Say hello to new Entertainment Studies instructor Michael Green! Michael will be teaching The Language of Filmmaking online this winter. He has taught film studies and screenwriting at the university level for a decade. His writing on film has appeared in numerous publications including Film International, Senses of Cinema, Bright Lights Film Journal, and The Journal of Film and Video, among others. He is also the co-editor of Race in American Film: Voices and Visions that Shaped a Nation, which Library Journal named a Best Reference work of 2017.
We sat down with Michael and asked him 5 questions to get to know more about him and his course.
What about teaching for Entertainment Studies are you most looking forward to?
Teaching film studies for UCLA is a big deal for me! Obviously, it’s long been one of the best and most prestigious universities for film, one I’ve admired from afar my whole life. I’m honored and humbled to uphold the legacy of quality and excellence.
What do you hope students get out of your course?
The same thing I always hope my students get: enlightenment. We are all steeped in visual entertainment – movies, TV, games, YouTube – but most of us are passive consumers. I want my students to become visually literate, to have a much enhanced understanding of how visual media works and is put together, so they can better appreciate what they watch and bring more critical awareness to it.
What is one thing you want students to know before they begin your class?
I don’t subscribe to the traditional notion of “great films” or “great directors,” which is subjective, and which has historically not been inclusive, privileging white, straight, male, Western directors and stories. The AFI Hundred Greatest Films, for example, features mostly these kinds of films, and ignores large swaths of U.S. film history. In this course, we will analyze films by a diverse array of filmmakers including Spike Lee, Alejandro González Iñárritu, Todd Haynes, George Miller, Nia DaCosta, and Patty Jenkins.
What are you watching or listening to these days that you are enjoying?
Just finished Season 2 of Succession on HBO, which was ridiculously entertaining. A recent film I watched was Olivia Wilde’s Booksmart, which I thought was good enough to enter the pantheon of classic high school movies.
What’s the best piece of advice you would give to someone aspiring to break into your field?

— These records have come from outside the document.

-- ==== Sys2Proof/Machine/Underlayer.lean ====
section
/-! DEFINITION. The underlayer's commands: requests at a slice, fills, reductions, range operations, errors, scrubbing,
retirement, residency (08_underlayer.md R236 to R263). -/

namespace Sys2Proof.Machine

/-! ## Answers (R117, R118, R120, R248, R257) -/

/-- A load that its group waits for. -/
def State.loadOf (s : State) (c p id : Nat) : Option PendLoad := (s.tile c p).loads.find? (fun (d : PendLoad) => d.ids.contains id)

/-- The sectors of a reply. -/
def UlReply.secs (r : UlReply) : List (Nat × BitVec 256) :=
  ((List.range 8).filter (fun i => r.sectors.getLsbD i)).map (fun i => (r.line * 8 + i, secGet r.data i))

/-- A load with a reply's sectors. -/
def PendLoad.take (d : PendLoad) (r : UlReply) : PendLoad :=
  let secs := r.secs
  { d with got := secs.foldl (fun (m : Tab (BitVec 256)) e => tabInsert m e.1 e.2) d.got
           need := d.need.filter (fun x => !secs.any (fun e => e.1 = x))
           ids := d.ids.filter (fun i => i ≠ r.id) }

/-- A load ends: L1 takes the sectors that it requested and that are still to enter it, the registers their elements, and
the group goes on. -/
def State.endLoad (s : State) (g : GroupRef) (p : Nat) (gr : Group) (d : PendLoad) : State :=
  let t := s.tile g.cluster p
  let share := (s.kernelOf g.cluster p gr).l1Share
  let l1 := if d.nc then t.l1 else d.fill.foldl (fun (m : Tab (BitVec 256)) x => allocL1 share m x (tabGet 0#256 d.got x)) t.l1
  let t := { t with l1 := l1, loads := t.loads.filter (fun (x : PendLoad) => x.slot ≠ d.slot) }
  (s.setTile g.cluster p t).stepOn g p (gr.loadElems (Nat.log2 d.size) d.reg d.addrs d.got)

/-- A reply reaches a load of a tile: a poisoned sector ends the block, a dead one faults a kernel with DEAD_FAULT. -/
def State.answerLoad (s : State) (c p : Nat) (r : UlReply) : State :=
  match s.loadOf c p r.id, s.ltile? c p with
  | some d, some lt =>
    (match tabFind (s.tile c p).groups d.slot with
      | none => s
      | some gr =>
        let g : GroupRef := ⟨c, lt, d.slot⟩
        if r.poison ≠ 0#8 then
          (match s.launchOf c p gr with
            | some l => (s.putTile c p ((s.tile c p).haltLaunch l.num)).blockFault l.handle
            | none => s)
        else if r.dead ≠ 0#8 && (s.kernelOf c p gr).deadFault then s.groupFault g p gr KF.DEAD_READ
        else
          let d := d.take r
          if d.need.isEmpty then s.endLoad g p gr d
          else
            s.setTile c p { s.tile c p with loads := (s.tile c p).loads.map (fun (x : PendLoad) =>
              if x.slot = d.slot then d else x) })
  | _, _ => s

/-- A reply goes to its master's tiles. -/
def State.answer (s : State) (r : UlReply) : State :=
  if 16 ≤ r.master then s else (List.range 16).foldl (fun s p => s.answerLoad r.master p r) s

/-- Requests that no slice has accepted yet. -/
def State.unaccepted (s : State) : List Nat :=
  s.ul.points.flatMap (fun e => e.2.waiting.map (fun o => o.r.id)) ++ s.ul.inq.flatMap (fun e => e.2.map (fun o => o.r.id))

/-- Stores and reductions that a slice has accepted are acknowledged. -/
def State.ackStores (s : State) : State :=
  let open' := s.unaccepted
  { s with tiles := s.tiles.map (fun (t : Nat × Tile) => (t.1, { t.2 with groups := t.2.groups.map (fun (g : Nat × Group) =>
      (g.1, { g.2 with stores := g.2.stores.filter (fun i => open'.contains i) })) })) }

/-- The first read of a sector that no channel backs reaches its owner (R257, R261). -/
def State.unbackedRead (s : State) (o : UlOp) (what : LostData) : State :=
  if !o.isRead || s.isView o.r.line || s.backed o.r.line then s
  else s.unbackedSectors (((List.range 8).filter (fun i => o.r.sectors.getLsbD i)).map (fun i => o.r.line * 8 + i)) what

/-- Replies delivered, stores acknowledged. -/
def State.settleSlice (s : State) : State := (s.ul.out.foldl (fun s r => s.answer r) s).ackStores

/-! ## What a slice does with a request (R236, R237, R249, R250) -/

/-- The scrubber is master 20 (Table 11-1). -/
def isScrub (o : UlOp) : Bool := decide (o.r.master = 20)

/-- A request to a row that is being replaced is held (R254). -/
def State.heldRow (s : State) (l : Nat) : Bool :=
  match s.lineOf l with
  | some (k, _) => s.ul.rowJobs.contains (keySlice k, (rowOf (keySet k) (keyWay k)).1, (rowOf (keySet k) (keyWay k)).2)
  | none => false

/-- Whether a waiting request may be granted: its bucket and row are not held, a queue slot is there for its class. -/
def State.grantable (s : State) (o : UlOp) : Bool :=
  isScrub o ||
  match s.home o.r.line with
  | some p => !s.heldBucket p && !s.heldRow o.r.line && s.inqFree p.slice o.r.cls
  | none => true

/-- One grant cycle of the equator link: the request granted arrives at its slice; one whose bucket is held stays at its
requester (R262). -/
def State.crossEquator (s : State) (half : Nat) : State :=
  let may := fun (o : UlOp) => match s.home o.r.line with
    | some p => !s.heldBucket p
    | none => true
  match s.grant (eqPoint half) may with
  | (s, some x) => s.atPort x
  | (s, none) => s

/-- A slice serves a granted request, or queues it behind one of its line or for want of an entry. -/
def State.serve (s : State) (o : UlOp) (what : LostData) : State :=
  match s.home o.r.line with
  | none => s
  | some p =>
    let s := s.unbackedRead o what
    if (s.inqOf p.slice).any (fun q => q.r.line = o.r.line) then s.setInq p.slice (s.inqOf p.slice ++ [o])
    else
      match s.takeReq p o with
      | some s' => s'
      | none => s.setInq p.slice (s.inqOf p.slice ++ [o])

/-- The open miss-status entry of a line, and its slice. -/
def State.entryFor (s : State) (line : Nat) : Option (Nat × Mshr) :=
  s.ul.mshr.findSome? (fun e => (e.2.find? (fun m => m.line = line)).map (fun m => (e.1, m)))

/-- The entry of a line closes. -/
def State.closeEntry (s : State) (slice line : Nat) : State :=
  s.setMshr slice ((s.mshrOf slice).filter (fun m => m.line ≠ line))

/-- A channel request of a line's miss-status entry. -/
def fillOf (line : Nat) (o : UlOp) : Bool := decide (o.r.line = line) && !isScrub o

/-- An entry closes with its line's data: unbacked sectors among them have reached their owners. -/
def State.closeFilled (s : State) (x line : Nat) (m : Mshr) : State :=
  let s := ({ s with ul := { s.ul with out := [] } }).closeEntry x line
  let s := m.ops.foldl (fun s o => s.unbackedRead o .plain) s
  if s.isView line then s.unbackedSectors (s.readSecs line) .plain else s

/-- The line is filled and the entry's requests answered; none where a resident PIN window's fill finds no candidate. -/
def State.fillEntry (s : State) (x line : Nat) (m : Mshr) : Option State :=
  match (s.closeFilled x line m).fillLine line m.cls m.asked m.ops with
  | none => none
  | some s => some (s.drainInq x).settleSlice

/-- SLICE_FILL_COMPLETE (R236, R239, R240, R244, R250, R339, R340): once the channel has granted the line's sectors, the line
is installed, or bypassed, and every waiting request answered; a resident PIN window's fill without a candidate waits. -/
def execSliceFillComplete (line : Nat) (s : State) : Host.Outcome State Fault Refusal :=
  .next (match s.entryFor line with
    | none => s
    | some (x, m) =>
      if m.falling then s
      else
        match s.channelTurn line (fillOf line) with
        | none => s
        | some s0 => (s0.fillEntry x line m).getD s)

/-- A reduction at the channel controller: read, applied and written back with the requests merged behind it. -/
def State.fallThrough (s : State) (line : Nat) (m : Mshr) : State :=
  let w := (s.workOf line).install (pairsOf m.asked) (fun i => s.hbmSector (line * 8 + i))
  let (s, w) := s.runOps w m.ops
  s.writeSectors line w.dirty w.poison w.data

/-- FALL_THROUGH_COMPLETE (R250, R339): once the channel has granted it the entry closes, fills of the line see the result. -/
def execFallThroughComplete (line : Nat) (s : State) : Host.Outcome State Fault Refusal :=
  .next (match s.entryFor line with
    | none => s
    | some (x, m) =>
      if ¬ m.falling then s
      else
        match s.channelTurn line (fillOf line) with
        | none => s
        | some s =>
          let s := ({ s with ul := { s.ul with out := [] } }).closeEntry x line
          ((s.fallThrough line m).drainInq x).settleSlice)

/-! ## Range operations (R245 to R248) -/

/-- A range operation begins. -/
def State.startRange (s : State) (op base size cls : Nat) (cmd : Option (Nat × Nat)) (group : Option GroupRef) (after : List Nat := []) :
    State :=
  let (s, id) := s.takeId
  { s with ul := { s.ul with ranges := s.ul.ranges ++ [⟨id, op, base, size, cls, cmd, group, after, false⟩] } }

/-- Reductions in commit buffers. -/
def Commit.redId (k : Commit) : Option Nat := match k.op with | .red r => some r.id | _ => none
def State.heldReds (s : State) : List Nat := s.tiles.flatMap (fun (t : Nat × Tile) => t.2.commit.filterMap Commit.redId)

/-- Stores and reductions of a group that have not taken effect (R246). -/
def Tile.before (t : Tile) (slot : Nat) (gr : Group) : List Nat :=
  gr.stores ++ (t.commit.filter (fun k => k.slot = slot && k.launch = gr.launch)).filterMap Commit.redId
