-- ==== Sys2Proof/Machine/Tiles.lean ====
section
/-! DEFINITION. Launches and errors of tiles: admission, the stage watchdog, cache parity, error correction
(04_thread_groups.md R104 to R115, R129 to R133). -/

namespace Sys2Proof.Machine

/-! ## Admission (R107, R108, R111, R113, R115) -/

/-- The first n numbers below a bound that are not taken. -/
def firstFree (n bound : Nat) (taken : List Nat) : Option (List Nat) :=
  let l := ((List.range bound).filter (fun i => !taken.contains i)).take n
  if l.length = n then some l else none

/-- A vector register file has room for a launch beside the groups that a tile holds (R110). -/
def Tile.regsFor (t : Tile) (k : KDesc) : Bool :=
  decide ((t.groups.length + k.groups) * (k.width * k.vregs) ≤ 65536)

/-- PLACE: any tile, the lead tile only, ordinary tiles only. -/
def KDesc.placeOk (k : KDesc) (ltile : Nat) : Bool :=
  k.place = 0 || (k.place = 1 && ltile = 0) || (k.place = 2 && ltile ≠ 0)

/-- The tile is held by a kernel of this KERNEL_ID, L1_SHARE and SHARED4K. -/
def Tile.holds (t : Tile) (k : KDesc) : Bool := t.current = some (k.kernelId, k.l1Share, k.shared4k)

/-- A tile without launches is taken by another kernel: L1 is invalidated, the shared area cleared (R113). -/
def Tile.retake (t : Tile) (k : KDesc) : Tile :=
  ({ t.invalL1 with current := some (k.kernelId, k.l1Share, k.shared4k) }).clearShared

/-- A group as admission makes it (R108, Table 4-2). -/
def admitGroup (k : KDesc) (num seqNo : Nat) (fresh : Bool) (handle : W64) (c ltile i q : Nat) : Group :=
  let s1 := BitVec.ofNat 64 (seqNo % 2 ^ 32 * 2 ^ 32 + k.groups * 2 ^ 8 + b2n fresh)
  let s2 := BitVec.ofNat 64 (c * 2 ^ 16 + ltile * 2 ^ 8 + k.widthCode * 2 ^ 6 + i)
  let s3 := BitVec.ofNat 64 (k.shared + q * k.priv)
  let g : Group := ⟨num, i, k.width, widthMask k.width, widthMask k.width, BitVec.ofNat 24 k.entry, [], [], [], 0#32, [], q,
    none, false, []⟩
  (((g.setS 0 handle).setS 1 s1).setS 2 s2).setS 3 s3

/-- Clear private areas (R108). -/
def clearAreas (k : KDesc) (qs : List Nat) (ls : Tab Byte) : Tab Byte :=
  ls.filter (fun (e : Nat × Byte) => !qs.any (fun q => decide (k.shared + q * k.priv ≤ e.1)
    && decide (e.1 < k.shared + (q + 1) * k.priv)))

/-- The tile with a launch admitted at slots and private areas. -/
def Tile.addLaunch (t : Tile) (k : KDesc) (words : List W64) (gen : Nat) (handle : W64) (c ltile : Nat) (slots qs : List Nat) :
    Tile :=
  let num := t.launchSeq
  let launch : Launch := ⟨num, words, handle, gen, k.groups, t.fresh, false, false⟩
  let gs := (slots.zip qs).zipIdx.foldl (fun (m : Tab Group) (e : (Nat × Nat) × Nat) =>
    tabInsert m e.1.1 (admitGroup k num num t.fresh handle c ltile e.2 e.1.2)) t.groups
  { t with ls := clearAreas k qs t.ls, launches := t.launches ++ [launch], launchSeq := t.launchSeq + 1, groups := gs,
           fresh := false }

/-- Whether the tile may take a launch of a kernel: no launch of another kernel, no fresh launch whose shared area is not
ready, fewer launches than the occupancy holds (R107, R112, R113, R115). -/
def Tile.mayTake (t : Tile) (k : KDesc) (words : List W64) : Bool :=
  if t.holds k then
    t.launches.all (fun l => l.kernel = words && !(l.fresh && !l.shready))
      && decide (t.launches.length < k.occupancy / k.groups)
  else t.launches.isEmpty

/-- The tile after a launch has been admitted; none where it must wait. -/
def Tile.launch (t : Tile) (k : KDesc) (words : List W64) (gen : Nat) (handle : W64) (c ltile : Nat) : Option Tile :=
  if ¬ t.mayTake k words then none
  else
    let t := if t.holds k then t else t.retake k
    let areas := if k.priv = 0 then 32 else (k.ls - k.shared) / k.priv
    let takenQ := t.groups.map (fun (e : Nat × Group) => e.2.priv)
    match firstFree k.groups 32 (t.groups.map (fun (e : Nat × Group) => e.1)), firstFree k.groups areas takenQ with
    | some slots, some qs => if t.regsFor k then some (t.addLaunch k words gen handle c ltile slots qs) else none
    | _, _ => none

/-- The kernel descriptor in a slot of a cluster's program of a generation. -/
def State.kernelSlot (s : State) (c gen desc : Nat) : Option (List W64) :=
  match (s.cluster c).prog? gen with
  | none => none
  | some pr => if pr.kernels.contains desc then progSlot pr desc else none

/-- The generation that a launch on a cluster runs under: that which the block of the running sweep names, and on a stage that
the belt feeds, which holds no blocks, the one in force (R165, R185). -/
def State.launchGen (s : State) (c : Nat) (handle : W64) : Option Nat :=
  if s.beltStage c then
    (if s.clusterUp c && (s.region c = RS.Q1 || s.region c = RS.A) then some (s.partGen (s.partOf c)) else none)
  else ((s.cluster c).queue.find? (fun e => e.block.handle = handle && e.sweep && !e.done)).map
    (fun e => e.block.genOf (s.partOf c))

/-- A launch of a block is tried on a tile; one that is admitted dispatches again a block that had lost its tile (R99). -/
def State.tryLaunch (s : State) (c t p : Nat) (handle : W64) (words : List W64) (gen : Nat) : State :=
  let k := kDesc words
  if ¬ k.placeOk t then s
  else
    match (s.tile c p).launch k words gen handle c t with
    | some x => (s.putTile c p x).modEntry c handle (fun e => { e with again := false })
    | none => s

/-- LAUNCH_ADMIT (R107, R108, R113, R115, R165): for a block of the running sweep, or on a stage that the belt feeds, on the
tile that the dispatcher takes. -/
def execLaunchAdmit (c t : Nat) (handle : W64) (desc : Nat) (s : State) : Host.Outcome State Fault Refusal :=
  .next (match s.phys? c t, s.launchGen c handle with
    | some p, some gen =>
      (match s.kernelSlot c gen desc with
        | some words => s.tryLaunch c t p handle words gen
        | none => s)
    | _, _ => s)

/-! ## The stage watchdog (R131) -/

/-- Every launch of a tile faults with WATCHDOG: reported at the lowest slot's next instruction. -/
def State.watchTile (s : State) (c p : Nat) : State :=
  let t := (s.ltile? c p).getD 0
  ((s.tile c p).launches.filter (fun l => !l.faulted)).foldl (fun (s : State) l =>
    let gs := (s.tile c p).groups.filter (fun (e : Nat × Group) => e.2.launch = l.num && !e.2.ended)
    let (slot, pc) := match gs with
      | (i, gr) :: _ => (i, gr.pc.toNat)
      | [] => (0, 0)
    let s := s.reportFault (kDesc l.kernel).kernelId c p t slot KF.WATCHDOG pc
    s.setTile c p ((s.tile c p).haltLaunch l.num)) s

/-- STAGE_WATCHDOG_EXPIRY (R131, R165): every launch of the stage and every block in flight faults. -/
def execStageWatchdogExpiry (c : Nat) (s : State) : Host.Outcome State Fault Refusal :=
  let hs := ((s.cluster c).queue.filter (fun e => e.sweep)).map (fun e => e.block.handle)
  .next (if hs.isEmpty ∧ ¬ s.beltStage c then s
    else
      let s := ((List.range 16).foldl (fun (s : State) p => s.watchTile c p) s).syncOcc c
      hs.foldl (fun (s : State) h => s.blockFault h) s)

/-! ## Read-only caches (R132) -/

def cacheCode : CacheKind → Nat
  | .const => 0
  | .instr => 1
  | .desc => 2

/-- The defect unit of a cache entry (Table 13-11). -/
def unitCache (c kind set way : Nat) : Nat := c + kind * 16 + set * 2 ^ 16 + way * 2 ^ 32

/-- A second error on an entry within 24 h: it is lasting; its way is disabled, or its slot steered to a spare, without
which the cluster is retired. -/
def State.cacheLasting (s : State) (c kind set way : Nat) : State :=
  let s := (s.eventReg Ev.CACHE_LASTING c (Off.PPL_TSERR c)).addDefect 0x0C (unitCache c kind set way) Ev.CACHE_LASTING
  if kind = 2 ∧ 64 ≤ (s.cluster c).descSpares then s.retireCluster c Ev.CACHE_LASTING
  else s.modCluster c (fun k => { k with cacheOff := k.cacheOff ++ [(kind, set, way)],
                                         descSpares := k.descSpares + b2n (decide (kind = 2)) })

/-- CACHE_PARITY_ERROR (R132): the entry is fetched again. -/
def execCacheParityError (c : Nat) (cache : CacheKind) (set way : Nat) (s : State) : Host.Outcome State Fault Refusal :=
  let kind := cacheCode cache
  let key := (kind, set, way)
  .next (if ¬ s.clusterUp c ∨ (s.cluster c).cacheOff.contains key ∨ 1024 ≤ way ∨ (kind = 2 ∧ set ≠ 0) ∨ 2 ^ 16 ≤ set then s
    else
      let again := (s.cluster c).cacheErr.any (fun (e : (Nat × Nat × Nat) × Nat) => e.1 = key
        && decide (s.now < e.2 + dayTicks))
      let s := s.incFld (Fld.PPL_TSERR_CACHE_PARITY c)
      let s := s.modCluster c (fun k => { k with
        cacheErr := (key, s.now) :: k.cacheErr.filter (fun (e : (Nat × Nat × Nat) × Nat) => e.1 ≠ key) })
      if again then s.cacheLasting c kind set way else s)

/-! ## Registers and tile store (R133) -/

/-- An uncorrectable error of a tile: groups halt, commit entries go, the shared area is cleared; a second one within 24 h
retires the tile. -/
def State.tileUncorrectable (s : State) (c p : Nat) : State :=
  let again := match (s.tile c p).eccAt with
    | some x => decide (s.now < x + dayTicks)
    | none => false
  let s := s.incFld (Fld.PPL_TSERR_UNCORRECTED c)
  let s := s.eventReg Ev.TILE_STORE_UNCORRECTED (unitTile c p) (Off.PPL_TSERR c)
  if again then s.retireTile c p Ev.TILE_STORE_UNCORRECTED
  else
    let s := s.redispatch c p
    s.putTile c p { (s.tile c p).halted.clearShared with eccAt := some s.now }

/-- TILE_STORE_ECC_ERROR (R133). -/
def execTileStoreEccError (c t : Nat) (correctable : Bool) (s : State) : Host.Outcome State Fault Refusal :=
  .next (match s.phys? c t with
    | none => s
    | some p => if correctable then s.incFld (Fld.PPL_TSERR_CORRECTED c) else s.tileUncorrectable c p)

end Sys2Proof.Machine
end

There aren’t a lot of jobs teaching film studies full time anymore – most places want people to teach film production because it’s “practical.” In general, the road to a career as a scholar in the Humanities is much tougher than it used to be. Our society doesn’t value knowledge for knowledge’s sake the way it once did. Only head down that path if you really love it, and if you’re prepared to do the hard work to make yourself very competitive.